On today, the 23rd day of my birth-month, I am so thankful for comfort and peace. I say that because today has been a lil’ rough for me as I want so badly to pick up the phone and call my grandmother. There are so many things I want to share with her, so many events in my life that would make her proud; however, in March of this year she passed away. While my soul rejoices in the knowledge that we shall meet again, my heart and my mind want so badly to hear her voice. She was one of my biggest supporters and aided in laying and cultivating my spiritual foundation. Her wisdom, at times, astounded me and her love for the Father was evident in all she was.
I am sure the Father knew I would have days like these and for that reason He strategically placed people in my life as a reminder that He is with me. Although, tears may fall, as my mind plays back memories of conversations gone by, the Holy Spirit comforts and gives an unexplainable peace. Everything in me knows that grandmother would be proud of who I am becoming in Christ Jesus, but more importantly the Father is proud that I trust Him to lead my life.
I share this with you because we all have days, days in which we long for something we don’t have (whether it is a person or a thing).
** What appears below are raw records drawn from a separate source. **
-- ==== Sys2Proof/Machine/Live.lean ====
section
/-! DEFINITION. What a read of each parameter returns: live values from the blocks' state, latched and stored values
otherwise (R429, R474). -/

namespace Sys2Proof.Machine

/-- A number in two's complement of the given width. -/
def twos (w : Nat) (z : Int) : Nat := (z % (2 : Int) ^ w).toNat

/-- A mask of the listed bits. -/
def maskOf (l : List Nat) : Nat := l.foldl setBit 0

/-- Port A or B of the Cistern. -/
def Cistern.port (c : Cistern) : PortId → CPort
  | .a => c.a | .b => c.b

/-- The policy in effect is ALL_OR_NONE (R450). -/
def State.allOrNone (s : State) : Bool := decide (s.mir.state = .synced) && s.mir.syncAll

/-- The state of an activity by its code of Table 14-9. -/
def Cmd.act (c : Cmd) (n : Nat) : Activity :=
  if n = 1 then c.learn else if n = 2 then c.true_ else if n = 3 then c.reshape
  else if n = 4 then c.scrubDeep else if n = 5 then c.rehearse else if n = 6 then c.fwActivate
  else if n = 7 then c.dimmSpare else c.bist

/-- The eight activities in code order. -/
def Cmd.acts (c : Cmd) : List (Nat × Activity) := (List.range 8).map fun i => (i + 1, c.act (i + 1))

/-- Tokens held in the three currencies (R436). -/
def Cmd.eHeld (c : Cmd) : Nat := sumOf (c.acts.map fun p => p.2.energy)
/-- Redundancy tokens held. -/
def Cmd.rHeld (c : Cmd) : Nat := sumOf (c.acts.map fun p => p.2.redundancy)
/-- Bandwidth tokens held. -/
def Cmd.bHeld (c : Cmd) : Nat := sumOf (c.acts.map fun p => p.2.bandwidth)

/-- Activities in a state, as bits code − 1. -/
def Cmd.inState (c : Cmd) (st : ActState) : Nat :=
  maskOf ((c.acts.filter fun p => decide (p.2.state = st)).map fun p => p.1 - 1)

/-- The flash bandwidth the Reservoir publishes: the population's less the Rill's reservation (R135, R436). -/
def State.bwPublished (s : State) : Nat := s.cmd.flashBw - s.reg Reg.RILL_RATE_MAX

/-- Bandwidth available now (R436). -/
def State.bwAvail (s : State) : Nat := Nat.min s.bwPublished (s.reg Reg.MAINT_BW_MAX) - s.cmd.bHeld

/-- A slot of MAINT_STATUS (R439). -/
def Activity.word (a : Activity) : Nat :=
  a.state.code + at' a.bandwidth 3 + at' a.redundancy 20 + at' (a.energy % 2 ^ 26) 22

/-- The 32 bytes of a journal entry as six 48-bit words, the last bytes first cut (Table 14-7). -/
def JEntry.bytes (e : JEntry) : List Nat :=
  let b := bytesOf e.cseq 6 ++ [e.transport + at' e.ld 3 + at' (b2n e.fm) 6 + at' (b2n e.std) 7,
    e.state + at' (b2n e.persist) 4] ++ bytesOf e.opcode 2 ++ bytesOf e.tag 2 ++ bytesOf e.digest 4
    ++ bytesOf e.status 2 ++ bytesOf e.detail 2 ++ bytesOf e.evDone 6 ++ bytesOf e.flags 2
  b ++ bytesOf (crc32c b) 4

/-- Word `i` of the bytes, six bytes each (R435). -/
def wordAt (l : List Nat) (i : Nat) : Nat := ofBytes ((l.drop (6 * i)).take 6)

/-- Byte `i` of a firmware slot. -/
def fwByte (img : List (Nat × Nat)) (i : Nat) : Nat := mget 0 img i

/-- A field of a firmware slot: `n` bytes from byte `i` (Table 16-5). -/
def fwField (img : List (Nat × Nat)) (i n : Nat) : Nat := ofBytes ((List.range n).map fun k => fwByte img (i + k))

/-- The image of a firmware slot. -/
def Mgmt.slot (m : Mgmt) (n : Nat) : List (Nat × Nat) := if n = 0 then m.slotA else m.slotB

/-- The 32 bytes before word order of the flags of a Cistern port (Table 10-13). -/
def CPort.flags (p : CPort) (hib : Bool) : Nat :=
  b2n p.learned.isNone + at' (b2n p.swapSuspect) 1 + at' (b2n p.relearnRec) 2 + at' (b2n p.conflict) 3
    + at' (b2n hib) 4 + at' (b2n p.pendingRec.isSome) 5 + at' (b2n p.ackLearn) 6 + at' (b2n p.empty) 7

/-- Views of the host port, the Basin, the Weir. -/
def State.viewA (s : State) (id : Nat) : Option Nat :=
  if id = Reg.DEVICE_STATE then some s.dev.code
  else if id = Reg.EXPECTED_SHORTFALL then
    some (ceilDiv (s.basin.dirtyBytes - s.reg Reg.VAULT_CAPACITY_EST * MiB) MiB)
  else if id = Reg.FW_VERSION_ACTIVE then some (fwField (s.mgmt.slot s.mgmt.active) 4 6)
  else if id = Reg.LINK_STATUS then
    some (s.port.width + at' s.port.rate 5 + at' (b2n s.port.flit256) 12 + at' (b2n s.port.lowLat) 13
      + at' (b2n s.port.memCapable) 14)
  else if id = Reg.DRAM_INSTALLED then some (s.basin.installed / GiB)
  else if id = Reg.DRAM_POPULATION then some s.basin.population
  else if id = Reg.META_RESERVE then some (s.basin.reserve / MiB)
  else if id = Reg.HOST_CAPACITY then some (s.basin.host / MiB)
  else if id = Reg.DIRTY_BYTES then some s.basin.dirtyBytes
  else if id = Reg.DST_USED then some s.basin.dst.length
  else if id = Reg.DST_OVERFLOW_SEGS then some s.basin.overflow.length
  else none

/-- Views of the Weir, the Rill, the Spillway, the Siphon. -/
def State.viewB (s : State) (id : Nat) : Option Nat :=
  if 0x1200 ≤ id ∧ id < 0x1300 then some (s.manifestWord (id - 0x1200))
  else if id = Reg.RILL_STATE then some s.rill.state.code
  else if id = Reg.FINE_MAP_USED then some s.rill.fine.length
  else if id = Reg.FINE_MAP_CAPACITY then some (2 ^ (s.basin.fineK + 3))
  else if id = Reg.FORMAT_OLD_WHEELS then some (oldWheels s.whl s.rill (s.reg Reg.FORMAT_EPOCH))
  else if id = Reg.POOL_OCCUPANCY then some s.res.occ
  else if id = Reg.ENDUR_PE_AVG then some (16 * s.res.peAvg).floor.toNat
  else if id = Reg.ENDUR_PE_BUDGET then some (16 * s.peBudget).floor.toNat
  else if id = Reg.SPILL_STATE then some s.spill.state.code
  else if id = Reg.INPUT_VOLTAGE then some ((if s.spill.failA then if s.spill.failB then 0 else s.spill.chainB
    else if s.spill.failB then s.spill.chainA else Nat.min s.spill.chainA s.spill.chainB) % 2 ^ 14)
  else if id = Reg.CLOSEOUT_ENERGY then
    some (3 * (s.reg Reg.P_VAULT_CARD * s.reg Reg.T_META) / 2 + s.reg Reg.E_TAIL)
  else if id = Reg.RESERVE_ERASED then some s.reserveErased
  else if id = Reg.RESERVE_CAP then some (s.reserveErased - s.reg Reg.RESERVE_META)
  else if id = Reg.SIPHON_STATE then some s.sip.state.code
  else if id = Reg.RESTORE_ONLINE then some s.port.online.length
  else if id = Reg.RESTORE_TOTAL then some s.extents
  else if id = Reg.KICK_RESERVE then some s.sip.floorAtCommit
  else if id = Reg.HOLD_STATE then some s.sip.hold.state.code
  else if id = Reg.HOLD_ELAPSED then some s.sip.hold.elapsed
  else none

/-- Views of the Reservoir and the wheels. -/
def State.viewC (s : State) (id : Nat) : Option Nat :=
  if id = Reg.RES_STATE then some s.res.state.code
  else if id = Reg.FLASH_POPULATION then some s.res.population
  else if id = Reg.LUNS_ELIGIBLE then some (lunsEligible s.res (s.barred .v))
  else if id = Reg.CHANNEL_ENABLE then some s.res.channelEnable
  else if id = Reg.RESERVE_BPL then
    some (ceilDiv (s.whl.sets.length * lanesOf s.res .v (s.reg Reg.RESERVE_DATA_SPOKES + 2)
      * (s.reg Reg.RESERVE_DATA_SPOKES + 2)) (Nat.max 1 s.res.luns.length))
  else if Reg.RES_TARGET ≤ id ∧ id < Reg.RES_TARGET + 512 then
    let p := id - Reg.RES_TARGET
    some ((if s.res.retired.contains p then 2 else if s.whl.slowSet.contains p then 1 else 0)
      + at' (maskOf ((s.res.retiredLuns.filter fun l => l / 4 == p).map fun l => l % 4)) 2
      + at' (s.res.blocks.filter fun b => b.1 / 4096 / 4 == p && decide (b.2.state = .retired)).length 6)
  else if id = Reg.WHEEL_STATE then
    some (s.whl.state.code + at' (b2n (decide (s.cmd.true_.state = .running))) 3
      + at' (b2n (decide (s.cmd.reshape.state = .running))) 4
      + at' (b2n (decide (s.cmd.true_.state = .suspended) || decide (s.cmd.reshape.state = .suspended))) 5)
  else if id = Reg.ACCUM_FREE then some (if s.spill.holdsAccum then 0 else 64 - s.whl.accum)
  else if id = Reg.SLOW_SET_COUNT then some s.whl.slowSet.length
  else if id = Reg.TRUE_PENDING then some s.whl.trueQ.length
  else if id = Reg.WHEELS_DEGRADED then
    some (s.whl.table.filter fun p => decide (p.2.state = .degraded) &&
      s.whl.erasureCount s.res p.1 p.2 == 1).length
  else if id = Reg.WHEELS_CRITICAL then
    some (s.whl.table.filter fun p => decide (p.2.state = .degraded) &&
      s.whl.erasureCount s.res p.1 p.2 == 2).length
  else if id = Reg.LOST_FOLDS_PENDING then some (sumOf (s.whl.lost.map fun p => p.2.length))
  else if id = Reg.REDUNDANCY_MARGIN then some (redundancyMargin s.whl s.res s.rill)
  else if id = Reg.SPARE_FREE then some (s.res.usable .spare)
  else if id = Reg.JOURNAL_SEQ then some s.whl.jseq
  else if id = Reg.JOURNAL_SINGLE then some (s.whl.journal.filter fun j => j.copyA != j.copyB).length
  else if Reg.WHEEL_TARGET ≤ id ∧ id < Reg.WHEEL_TARGET + 512 then
    some (Nat.min 255 (s.whl.slowEvents.filter fun e => e.1 == id - Reg.WHEEL_TARGET).length
      + at' (mget 0 s.regs id) 8)
  else none

/-- Views of the Cistern. -/
def State.viewD (s : State) (id : Nat) : Option Nat :=
  let p := if id % 2 = 0 then s.cist.a else s.cist.b
  let q := if id % 2 = 1 then s.cist.a else s.cist.b
  if id = Reg.CIST_STATE_A ∨ id = Reg.CIST_STATE_B then some p.state.code
  else if id = Reg.E_USE_A ∨ id = Reg.E_USE_B then some p.eUse
  else if id = Reg.E_REM_A ∨ id = Reg.E_REM_B then some p.eRem
  else if id = Reg.SOC_A ∨ id = Reg.SOC_B then some ((p.soc * 1000).floor.toNat)
  else if id = Reg.EST_SEQ_A ∨ id = Reg.EST_SEQ_B then some (p.estSeq % 2 ^ 32)
  else if id = Reg.CIST_FLAGS_A ∨ id = Reg.CIST_FLAGS_B then some (p.flags s.cist.hibernating)
  else if id = Reg.MOD_TEMP_A ∨ id = Reg.MOD_TEMP_B then some (twos 8 q.temp)
  else if id = Reg.MOD_VOLT_A ∨ id = Reg.MOD_VOLT_B then some (twos 16 (q.v / 2))
  else none

/-- Views of the sequencer, the faults, the recorder. -/
def State.viewE (s : State) (id : Nat) : Option Nat :=
  if id = Reg.SEQ_STATE then some s.seq.state.code
  else if id = Reg.SEQ_ACTIVE then some s.seq.active.code
  else if id = Reg.SEQ_STEP then some s.seq.stepNo
  else if id = Reg.RAIL_EN then some (maskOf s.seq.en)
  else if id = Reg.RAIL_PG then some (maskOf s.seq.pg)
  else if id = Reg.GROUP_OFF then some (maskOf s.seq.groupOff)
  else if id = Reg.HOLDUP_MODE then some s.seq.mode.code
  else if 0x2400 ≤ id ∧ id < 0x24C0 ∧ id % 8 = 1 then
    let n := (id - 0x2400) / 8
    some (b2n (s.seq.en.contains n) + at' (b2n (s.seq.pg.contains n)) 1 + at' (b2n (s.seq.running.contains n)) 2)
  else if Reg.PMBUS_SLAVE ≤ id ∧ id < Reg.PMBUS_SLAVE + 256 then
    let p := mget {} s.seq.slaves ((id - Reg.PMBUS_SLAVE) / 16)
    let i := id % 16
    if i = 2 then some p.voutMode else if 3 ≤ i ∧ i ≤ 7 then some (p.telemetry.getD (i - 3) 0) else none
  else if Reg.CHECKER_LIST ≤ id ∧ id < Reg.CHECKER_LIST + 48 then some (Config.checkerList (id - Reg.CHECKER_LIST) % 2 ^ 48)
  else if Reg.REC_WINDOW ≤ id ∧ id ≤ Reg.REC_WINDOW + 42 then
    some (match s.rec_.window with
      | .nothing => 0
      | .circ l => match s.rec_.circ.find? fun p => decide (p.1 = l) with
        | some (_, r) => wordAt (r.payload.flatMap fun w => bytesOf w 8) (id - Reg.REC_WINDOW)
        | none => 2 ^ 48 - 1
      | .pin k => match s.rec_.pinned.find? fun r => r.seq == k with
        | some r => wordAt (r.payload.flatMap fun w => bytesOf w 8) (id - Reg.REC_WINDOW)
        | none => 0)
  else if id = Reg.REC_LOC_SEQ then
    some (match s.rec_.window with
      | .nothing => 0
      | .circ l => match s.rec_.circ.find? fun p => decide (p.1 = l) with
        | some (_, r) => r.seq
        | none => 2 ^ 48 - 1
      | .pin k => k)
  else if id = Reg.REC_OLDEST then some ((s.rec_.circ.head?.map fun p => p.2.seq).getD 0)
  else if id = Reg.REC_PINNED_COUNT then some s.rec_.pinned.length
  else none

/-- Value and SHORT of a catalogue counter (R407, R408). -/
def State.catalogue (s : State) (i : Nat) : Nat :=
  s.nv.governing.foldl (fun acc r => match r.data with
    | .counter j base cells =>
      if j = i then (base + (cells.filter fun c => decide (c = .counted)).length) % 2 ^ 40 else acc
    | _ => acc) 0 + at' (b2n (bit (s.reg (Reg.NV_SHORT + i / 48)) (i % 48))) 47

/-- Views of the NV Store, the commands, Mirsen, management. -/
def State.viewF (s : State) (id : Nat) : Option Nat :=
  if id = Reg.NV_STATE then some s.nv.state.code
  else if id = Reg.NV_DEV_STATUS then
    some (b2n s.nv.failedA + at' (b2n s.nv.failedB) 1 + at' (b2n (s.nv.downA || s.nv.downB || s.nv.resync)) 2)
  else if id = Reg.NV_LOG_FREE then some s.nv.logFree
  else if id = Reg.NV_NSEQ then some s.nv.nseq
  else if Reg.COUNTER_CATALOGUE ≤ id ∧ id < Reg.COUNTER_CATALOGUE + 256 then some (s.catalogue (id - Reg.COUNTER_CATALOGUE))
  else if id = Reg.JOURNAL_HEAD then some ((s.cmd.journal.getLast?.map fun e => e.cseq).getD 0)
  else if id = Reg.JOURNAL_OLDEST then some ((s.cmd.journal.head?.map fun e => e.cseq).getD 0)
  else if Reg.JOURNAL_WINDOW ≤ id ∧ id < Reg.JOURNAL_WINDOW + 6 then
    -- The entry that now stands where the loaded one stood (R431).
    let loaded := s.cmd.window
    if loaded = 0 then some 0 else
    match s.cmd.journal.find? fun e => e.cseq == loaded || e.cseq == loaded + 8192 with
    | some e => some (wordAt e.bytes (id - Reg.JOURNAL_WINDOW))
    | none => some 0
  else if id = Reg.MAINT_BW_AVAIL then some s.bwAvail
  else if id = Reg.MAINT_E_HELD then some s.cmd.eHeld
  else if id = Reg.MAINT_R_HELD then some s.cmd.rHeld
  else if id = Reg.MAINT_B_HELD then some s.cmd.bHeld
  else if id = Reg.MAINT_ACTIVE then some (s.cmd.inState .running)
  else if id = Reg.MAINT_SUSPENDED then some (s.cmd.inState .suspended)
  else if Reg.ACTIVITY ≤ id ∧ id < Reg.ACTIVITY + 64 then
    let a := s.cmd.act ((id - Reg.ACTIVITY) / 8 + 1)
    some (match (id - Reg.ACTIVITY) % 8 with
      | 0 => a.state.code | 1 => a.word | 2 => a.cseq
      | 7 => 0 | k => a.refusal.getD (k - 3) 0)
  else if id = Reg.MIRSEN_STATE then some s.mir.state.code
  else if id = Reg.DOMAIN_ROLE then some s.mir.role.code
  else if id = Reg.PORTS_UP then some (maskOf ((s.mir.ports.filter fun p => p.2.up).map fun p => p.1))
  else if id = Reg.DOMAIN_POLICY then some (b2n s.allOrNone)
  else if id = Reg.DOMAIN_MEMBERS then some (if s.mir.role = .manager then s.mir.roster.length else s.mir.members)
  else if id = Reg.DOMAIN_REPORTED then
    some (if s.mir.role = .manager then (s.mir.roster.filter fun r => r.reported).length else s.mir.reported)
  else if Reg.MIR_PORT ≤ id ∧ id < Reg.MIR_PORT + 96 then
    let p := mget {} s.mir.ports ((id - Reg.MIR_PORT) / 16)
    some (match (id - Reg.MIR_PORT) % 16 with
      | 0 => b2n p.up | 1 => p.serial | 2 => p.member | 3 => p.flight | 4 => p.frames | 5 => p.retries | _ => 0)
  else if Reg.MIR_GRANTS ≤ id ∧ id < Reg.MIR_GRANTS + 72 then
    some (match (id - Reg.MIR_GRANTS) % 8 with
      | 0 => (s.mir.grants.filter fun g => g.activity == (id - Reg.MIR_GRANTS) / 8).length | _ => 0)
  else if id = Reg.MGMT_STATE then some s.mgmt.state.code
  else if id = Reg.FW_ACTIVE_SLOT then some s.mgmt.active
  else if id = Reg.FW_VERSION_A then some (fwField s.mgmt.slotA 4 6)
  else if id = Reg.FW_VERSION_B then some (fwField s.mgmt.slotB 4 6)
  else if Reg.BIST_GOLDEN ≤ id ∧ id < Reg.BIST_GOLDEN + 16 then
    some (Config.goldenSignature (id - Reg.BIST_GOLDEN) % 2 ^ 48)
  else none

/-- IDs of the counters and diagnostics whose contents the spec does not lay out (PRESUMED, log entry 15). -/
def unindexedIds : List (Nat × Nat) :=
  [(0x0160, 0x027F), (0x0300, 0x03FF), (0x0450, 0x07FF), (0x0860, 0x08FF), (0x0980, 0x0AFF), (0x0B60, 0x0EFF),
   (0x0F60, 0x11FF), (0x1340, 0x15FF), (0x1660, 0x18FF), (0x1B00, 0x1BFF), (0x1C60, 0x1CFF), (0x1F00, 0x1FFF),
   (0x2060, 0x22FF), (0x2350, 0x23FF), (0x2920, 0x29FF), (0x2AB0, 0x2AFF), (0x2F80, 0x2FFF), (0x3140, 0x31FF)]

/-- What a read of a parameter returns (R428, R474). -/
def State.view (s : State) (id : Nat) : Nat :=
  let own := if id < 0x0900 then s.viewA id else if id < 0x1600 then s.viewB id
    else if id < 0x2000 then s.viewC id else if id < 0x2300 then s.viewD id
    else if id < 0x2A80 then s.viewE id else s.viewF id
  match own with
  | some v => v % 2 ^ paramWidth id
  | none =>
    if unindexedIds.any (fun p => decide (p.1 ≤ id ∧ id ≤ p.2)) && !(s.regs.any fun p => p.1 == id) then
      Config.unindexed id % 2 ^ paramWidth id
    else s.reg id

end Sys2Proof.Machine
end

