-- ==== Sys2Proof/Machine/WheelOps.lean ====
section
/-! DEFINITION. Operations of the wheels and the Reservoir: planning bands, opening wheels, placing units, erasures,
lost wheels, the wheel journal, retirement and erasing (08, 09). -/

namespace Sys2Proof.Machine

/-- d of new bands of a stream (R268). -/
def State.spokesOf (s : State) (st : Stream) : Nat := match st with
  | .v => s.reg Reg.RESERVE_DATA_SPOKES
  | _ => s.reg Reg.POOL_DATA_SPOKES

/-- Landing blocks the buffer may hold: LAND_SIZE over the raw size of a block (R150). -/
def State.landingMax (s : State) : Nat := s.reg Reg.LAND_SIZE * GiB / Nat.max 1 s.res.part.blockBytes

/-- Recompute LAND_SIZE (R150): B in GiB of raw blocks, rounded down. -/
def State.setLandSize (s : State) : State :=
  let raw := s.res.rawBlocks * s.res.part.blockBytes
  let frac := s.reg Reg.LAND_MAX * 10000 - (s.reg Reg.LAND_MAX - s.reg Reg.LAND_MIN) * s.res.occ
  s.setReg Reg.LAND_SIZE (raw * frac / (10000 * 10000) / GiB)

/-- Where a stream's next band is planned, and whether in SLC mode (R150, R258). -/
def State.regionFor (s : State) (st : Stream) : Region × Bool := match st with
  | .l | .f =>
    if s.res.landing + s.spokesOf st + 2 ≤ s.landingMax then (.landing, true) else (.pool, false)
  | .g => (.pool, false)
  | .c => (.checkpoint, true)
  | .v => (.reserve, true)

/-- Mark the blocks of a new band planned. -/
def Reservoir.plan (r : Reservoir) (rg : Region) (base : Nat) (sp : List Spoke) : Reservoir :=
  sp.foldl (fun r p => r.setBlk p.key { r.blk p.key with region := rg, band := some base }) r

/-- Lay out a band: spokes, BASE; none when no block or slot is left (R270, R274). -/
def State.layBand (s : State) (st : Stream) (rg : Region) (slc : Bool) (lane planSeq set : Nat) : Option State :=
  let d := s.spokesOf st
  let w := d + 2
  let rows := s.res.part.rows slc
  let src := match rg with | .landing => Region.pool | x => x
  (s.whl.freeBase (slotsOf rows)).bind fun base =>
    (pickSpokes s.res (s.barred st) (w * planSeq % 32) src w 0 []).map fun sp =>
      let b : Band := { base := base, stream := st, slc := slc, d := d, lane := lane, planSeq := planSeq,
                        spokes := sp, rows := rows, set := set }
      { s with whl := { s.whl with bands := mput base b s.whl.bands }, res := s.res.plan rg base sp }

/-- The record of a band of a type: its planned spokes, or its last row (R275). -/
def Band.record (b : Band) (type : Nat) : BandRec :=
  { type := type, stream := b.stream, slc := b.slc, d := b.d, base := b.base, lane := b.lane, planSeq := b.planSeq
    spokes := if type = 1 then b.spokes else [], lastRow := if type = 2 then b.ended.getD 0 else 0 }

/-- The SUBST record of a column replaced from a row on (R275). -/
def Band.substRecord (b : Band) (column fromRow reason : Nat) (p : Spoke) : BandRec :=
  { b.record 3 with column := column, fromRow := fromRow, newSpoke := some p, reason := reason }

/-- Bands of a stream planned and not opened. -/
def Wheels.unopened (x : Wheels) (st : Stream) : List Band :=
  (x.bands.filter fun p => decide (p.2.stream = st) && !p.2.opened && p.2.ended.isNone).map (·.2)

/-- Append band records until 16 planned bands of a stream are unopened, or no block is left (R274). -/
def State.ensurePlan (s : State) (st : Stream) : Nat → State
  | 0 => s
  | n + 1 =>
    if 16 ≤ (s.whl.unopened st).length then s
    else
      let pos := s.whl.pos st
      let lane := pos.planSeq % lanesOf s.res st (s.spokesOf st + 2)
      let (rg, slc) := s.regionFor st
      match s.layBand st rg slc lane pos.planSeq 0 with
      | none => s
      | some s =>
        let base := ((s.whl.unopened st).map fun b => if b.planSeq = pos.planSeq then b.base else 0).foldl Nat.max 0
        let s := { s with whl := s.whl.setPos st { pos with planSeq := pos.planSeq + 1 } }
        (match s.whl.band base with
          | some b => s.nvWrite (.band (b.record 1))
          | none => s).ensurePlan st n

/-- Lay out the bands of the first reserve set of which no row has been programmed (R274). Its bands' RESERVE
records are carried by the reserve descriptor (DEDUCED, log entry 22). -/
def State.openSet (s : State) : Option State :=
  match s.whl.sets.find? fun p => !p.2 with
  | none => none
  | some (n, _) =>
    let lanes := lanesOf s.res .v (s.spokesOf .v + 2)
    let s := { s with whl := { s.whl with
      sets := s.whl.sets.map fun p => if p.1 == n then (n, true) else p, setNow := some n,
      v := { s.whl.v with lanes := [], turn := 0 } } }
    (List.range lanes).foldl (fun o l => o.bind fun s => s.layBand .v .reserve true l (n * 256 + l) n) (some s)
On those days we have to remind ourselves that we have everything we need. I may not be able to pick up the phone and call my grandmother, as I desire, BUT I am able to call out to the Father and tell Him my heart’s desire and through the Holy Spirit, He speaks and He comforts. He even uses individuals to smile and brighten your day or say something funny which lightens your mood. He uses circumstances, events and people to bless His children. So while my heart aches, I have peace and I know the Father loves me. The Father loves me so much that He shared my grandmother with the world for 83 years and that gives me peace.
May you, too, find peace through the Father on those rough days.